-- Work item --
When you reach the line containing "(issueWord (passing s" in the data below, begin returning lines exactly as written, and stop once the line containing "no meaning. -/" has been returned.
= = = = =
theorem strm_release (s : State) (st : LeStep) (split : Bool) (p q : PassOut) (cost : Nat) :
    strm (release s st.eng (issueStream s st) split p q cost) st = (strm s st).released p q cost := by
  have engine := leOf_release s st.eng (issueStream s st) split p q cost st.eng
  rw [if_pos rfl] at engine
  have same : issueStream (release s st.eng (issueStream s st) split p q cost) st = issueStream s st :=
    issueStream_eq (by rw [engine, split_setStream])
  rw [strm, same, engine, stream_setStream, strm]

/-- The instruction at the address of the stream of an issue, if the words there are one (R70). -/
def insnAt (s : State) (st : LeStep) : Option LeInsn :=
  leDecode (tget 0 (leOf s st.eng).pmem (strm s st).pc) (tget 0 (leOf s st.eng).pmem ((strm s st).pc + 1))

/-- A good word that decodes runs as its instruction (R65, R70). -/
theorem issueWord_decoded (noEcc : st.eccProg = 0 ∧ st.eccHist = 0) (decoded : insnAt s st = some n) :
    issueWord s st (issueStream s st) none false =
      runInsn (wr s (Reg.LE_PC st.eng) (w32 (strm s st).pc)) st (issueStream s st) n
        (leOpcode (tget 0 (leOf s st.eng).pmem (strm s st).pc)) := by
  obtain ⟨prog, hist⟩ := noEcc
  unfold insnAt strm at decoded
  unfold issueWord
  simp only [prog, hist, decoded, Option.isSome_none, Bool.false_eq_true, false_and, or_self, if_false]
  simp [strm]

/-- The state that passes the halting word it stands at, at the time of the issue (R109). -/
def passing (s : State) (st : LeStep) : State :=
  setLe (atTime s st.time) st.eng { leOf s st.eng with passBp := false }

theorem leOf_passing (s : State) (st : LeStep) (f : Nat) : leOf (passing s st) f =
    if f = st.eng then { leOf s st.eng with passBp := false } else leOf s f := by
  rw [passing, leOf_setLe, leOf_atTime]

theorem split_passing (s : State) (st : LeStep) : (leOf (passing s st) st.eng).split = (leOf s st.eng).split := by
  rw [leOf_passing, if_pos rfl]

theorem pmem_passing (s : State) (st : LeStep) : (leOf (passing s st) st.eng).pmem = (leOf s st.eng).pmem := by
  rw [leOf_passing, if_pos rfl]

theorem issueStream_passing (s : State) (st : LeStep) : issueStream (passing s st) st = issueStream s st :=
  issueStream_eq (split_passing s st)

theorem strm_passing (s : State) (st : LeStep) : strm (passing s st) st = strm s st := by
  rw [strm, issueStream_passing, leOf_passing, if_pos rfl]
  rfl

theorem insnAt_passing (s : State) (st : LeStep) : insnAt (passing s st) st = insnAt s st := by
  rw [insnAt, pmem_passing, strm_passing, insnAt]

/-- The state in which a stepped instruction runs: its address is shown (R93). -/
def stepping (s : State) (st : LeStep) : State := wr (passing s st) (Reg.LE_PC st.eng) (w32 (strm s st).pc)

theorem LeFetch.canIssue (h : LeFetch s st p) : canIssue s st = true := by
  have prog := h.prog
  have running : ((leOf s st.eng).stream (issueStream s st)).progs ≠ [] := by
    intro none
    simp [strm, none] at prog
  simp [Machine.canIssue, h.eng, h.phase, h.alive, running]

/-- A step runs the instruction at the stream's address and halts with cause 3 (R109). -/
theorem exec_debugStep {opc : Nat} (h : LeDecoded s st p n opc) (halted : (leOf s st.eng).halt = true) :
    exec (.debugStep st) s =
      .next (haltEngine (runInsn (stepping s st) st (issueStream (stepping s st) st) n opc) st.eng 3) := by
  have decoded : insnAt (passing s st) st = some n := (insnAt_passing s st).trans h.decoded
  have word := issueWord_decoded h.noEcc decoded
  rw [pmem_passing, strm_passing, h.opcode] at word
  have run : execDebugStep st s = done (haltEngine
      (issueWord (passing s st) st (issueStream (passing s st) st) none (insnAt (passing s st) st).isNone) st.eng 3) :=
    if_pos (by rw [halted, h.canIssue]; rfl)
  show execDebugStep st s = _
  rw [run, decoded, Option.isNone_some, word]
  rfl

theorem leOf_stepping_other (s : State) (st : LeStep) {f : Nat} (h : f ≠ st.eng) : leOf (stepping s st) f = leOf s f := by
  rw [stepping, leOf_wr, leOf_passing, if_neg h]

theorem strm_stepping (s : State) (st : LeStep) : strm (stepping s st) st = strm s st := strm_passing s st

/-- A step at other registers and another time reads the same operands. -/
theorem opd_stepping (s : State) (st : LeStep) (o : LeOpd) : opd (stepping s st) o = opd s o := by
  cases o <;> rfl
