-- ==== Sys2Proof/Machine/State.lean ====
section
/-! DEFINITION. The state of the engine and its host port, the reasons a step can stop, and reset
(spec/10_state.md R20 to R38, spec/70_reset_and_hazards.md R200). -/

namespace Sys2Proof.Machine

/-- A byte memory (`IN`, `OUT`): the bytes that differ from what an unlisted address reads as, by rising address
(R31; the canonical form is `Memory.wf` in Machine/Ops.lean). -/
abbrev Memory := List Host.Cell

/-- A round-key register file `EK[0..16]` or `DK[0..16]`, seventeen blocks (R29). -/
abbrev KeyFile := Vector Block 17

/-- The error kinds of R181; their codes are `ErrorKind.code` in Machine/Flags.lean. -/
inductive ErrorKind where
  /-- Raised by CONSTRUCT when `KEYLEN` is not 16, 24 or 32. -/
  | invalidKeyLength
  /-- Raised by ENCRYPT and DECRYPT when the length check of R156 fails. -/
  | invalidInputLength
  /-- Raised by nothing (R183): the operand of the diffusion layer is a block by its type. -/
  | internalInvariantViolation
  /-- Raised by ENCRYPT and DECRYPT when `VALID = 0`. -/
  | noInstance
  /-- Raised by a write of a reserved code to `CMD` (R74). -/
  | illegalCommand
  deriving DecidableEq, Repr

/-- Why the machine would stop. No step of this model ends in a fault: every error of R181 is a next state. -/
inductive Fault where
  /-- R183: "a fatal assertion", a fault of the model itself, never final. Raised by nobody: a diffusion operand is a
  `Block` by its type (R113), so the run-time check it belongs to cannot be written. Safe. -/
  | internalInvariantViolation
  deriving DecidableEq, Repr

/-- Why an instruction would have no meaning. -/
inductive Refusal where
  /-- An instruction of the opcode table without a meaning. Raised by nobody: all three have one. Safe. -/
  | notModelled (mnemonic : String)
  deriving DecidableEq, Repr

/-- The whole state of R20, and the host's side of the port: the operations it has still to perform and the values it
has read (log entry 2). The ROM, `LENW` and the transient values of a command are not state (R35, R36). -/
structure State where
  /-- `KEY[0..31]`, numbers 0..31 (R21). -/
  key : Vector Byte 32
  /-- `KEYLEN`, number 32 (R24). -/
  keyLen : Byte
  /-- `LEN`, number 33, `LENW` bits (R27). -/
  len : BitVec Config.lenW
  /-- `IN[0..BUFSZ-1]` (R31). -/
  inBuf : Memory
  /-- `OUT[0..BUFSZ-1]` (R31). -/
  outBuf : Memory
  /-- `STATUS.VALID`, bit 0 of number 35 (R25). -/
  valid : Bool
  /-- `STATUS.ERR`, bits 3:1 of number 35 (R25). -/
  err : BitVec 3
  /-- `ROUNDS`, number 36 (R26). -/
  rounds : Byte
  /-- `KLEN`, number 37 (R26). -/
  kLen : Byte
  /-- `EK[0..16]` (R29). -/
  ek : KeyFile
  /-- `DK[0..16]` (R29). -/
  dk : KeyFile
  /-- The model's own: the host operations not yet performed, the next one first (R76, R205; log entry 2). -/
  pending : List HostOp
  /-- The model's own: the values host reads have returned, the latest first (R76; log entry 2). -/
  returned : List Nat
  deriving DecidableEq, Repr

/-- Reset (R37, R200): `VALID` and `ERR` are 0. The spec calls every other element unspecified; the model names zero for
each (DESIGN CHOICE, log entries 3 and 4, unsafe). No host program is placed. -/
def State.reset : State where
  key := Vector.replicate 32 0
  keyLen := 0
  len := 0
  inBuf := []
  outBuf := []
  valid := false
  err := 0
  rounds := 0
  kLen := 0
  ek := Vector.replicate 17 0
  dk := Vector.replicate 17 0
  pending := []
  returned := []

end Sys2Proof.Machine
end

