-- ==== Sys2Proof/Machine/RotationXor.lean ====
section
/-! DEFINITION. The rotation and XOR units, on blocks as the engine uses them and on byte strings of any length as the
spec defines them (spec/46_rotation_xor.md R170 to R174). -/

namespace Sys2Proof.Machine

/-- `XOR` of two blocks: the only form the engine uses (R170). -/
def xorBlock (x y : Block) : Block := x ^^^ y

/-- `ROL(x, n)` of a block, `n` reduced modulo 128 (R171 with `B = 128`). -/
def rol (x : Block) (n : Nat) : Block := x.rotateLeft n

/-- `ROR(x, n) = ROL(x, (B - (n mod B)) mod B)` (R172 with `B = 128`). -/
def ror (x : Block) (n : Nat) : Block := rol x ((128 - n % 128) % 128)

/-- `XOR(x, y)` of byte strings with `len(y) <= len(x)`; the bytes beyond `y` are copied from `x` (R170). None where `y`
is the longer one: the document gives that case no meaning (`92_eei_decisions.md` D27). -/
def xorString (x y : List Byte) : Option (List Byte) :=
  if y.length ≤ x.length then some ((List.range x.length).map fun i => x.getD i 0 ^^^ y.getD i 0) else none

/-- `ROL(x, n)` of a byte string of length `L >= 1` (R171): with `B = 8L` and `m = n mod B`, the number
`((int(x) * 2^m) mod 2^B) + (int(x) div 2^(B-m))`. None for the empty string (`92_eei_decisions.md` D29). -/
def rolString (x : List Byte) (n : Nat) : Option (List Byte) :=
  if x.length = 0 then none
  else
    let b := 8 * x.length
    let m := n % b
    some (stringOfInt x.length ((intOf x * 2 ^ m) % 2 ^ b + intOf x / 2 ^ (b - m)))

/-- `ROR(x, n)` of a byte string (R172). -/
def rorString (x : List Byte) (n : Nat) : Option (List Byte) :=
  rolString x ((8 * x.length - n % (8 * x.length)) % (8 * x.length))

/-- R171's rule byte by byte: with `q = m div 8` and `s = m mod 8`,
`z[i] = ((x[(i+q) mod L] * 2^s) mod 256) + (x[(i+q+1) mod L] div 2^(8-s))`. -/
def rolByte (x : List Byte) (n i : Nat) : Nat :=
  let m := n % (8 * x.length)
  let q := m / 8
  let s := m % 8
  ((x.getD ((i + q) % x.length) 0).toNat * 2 ^ s) % 256 + (x.getD ((i + q + 1) % x.length) 0).toNat / 2 ^ (8 - s)

end Sys2Proof.Machine
end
= = = = =
-- Reply to the exercise --
      (issueWord (passing s st) st (issueStream (passing s st) st) none (insnAt (passing s st) st).isNone) st.eng 3) :=
    if_pos (by rw [halted, h.canIssue]; rfl)
  show execDebugStep st s = _
  rw [run, decoded, Option.isNone_some, word]
  rfl

theorem leOf_stepping_other (s : State) (st : LeStep) {f : Nat} (h : f ≠ st.eng) : leOf (stepping s st) f = leOf s f := by
  rw [stepping, leOf_wr, leOf_passing, if_neg h]

theorem strm_stepping (s : State) (st : LeStep) : strm (stepping s st) st = strm s st := strm_passing s st

/-- A step at other registers and another time reads the same operands. -/
theorem opd_stepping (s : State) (st : LeStep) (o : LeOpd) : opd (stepping s st) o = opd s o := by
  cases o <;> rfl
-- ==== Sys2Proof/Machine/State.lean ====
section
/-! DEFINITION. The state of the engine and its host port, the reasons a step can stop, and reset
(spec/10_state.md R20 to R38, spec/70_reset_and_hazards.md R200). -/

namespace Sys2Proof.Machine

/-- A byte memory (`IN`, `OUT`): the bytes that differ from what an unlisted address reads as, by rising address
(R31; the canonical form is `Memory.wf` in Machine/Ops.lean). -/
abbrev Memory := List Host.Cell

/-- A round-key register file `EK[0..16]` or `DK[0..16]`, seventeen blocks (R29). -/
abbrev KeyFile := Vector Block 17

/-- The error kinds of R181; their codes are `ErrorKind.code` in Machine/Flags.lean. -/
inductive ErrorKind where
  /-- Raised by CONSTRUCT when `KEYLEN` is not 16, 24 or 32. -/
  | invalidKeyLength
  /-- Raised by ENCRYPT and DECRYPT when the length check of R156 fails. -/
  | invalidInputLength
  /-- Raised by nothing (R183): the operand of the diffusion layer is a block by its type. -/
  | internalInvariantViolation
  /-- Raised by ENCRYPT and DECRYPT when `VALID = 0`. -/
  | noInstance
  /-- Raised by a write of a reserved code to `CMD` (R74). -/
  | illegalCommand
  deriving DecidableEq, Repr

/-- Why the machine would stop. No step of this model ends in a fault: every error of R181 is a next state. -/
inductive Fault where
  /-- R183: "a fatal assertion", a fault of the model itself, never final. Raised by nobody: a diffusion operand is a
  `Block` by its type (R113), so the run-time check it belongs to cannot be written. Safe. -/
  | internalInvariantViolation
  deriving DecidableEq, Repr

/-- Why an instruction would have no meaning. -/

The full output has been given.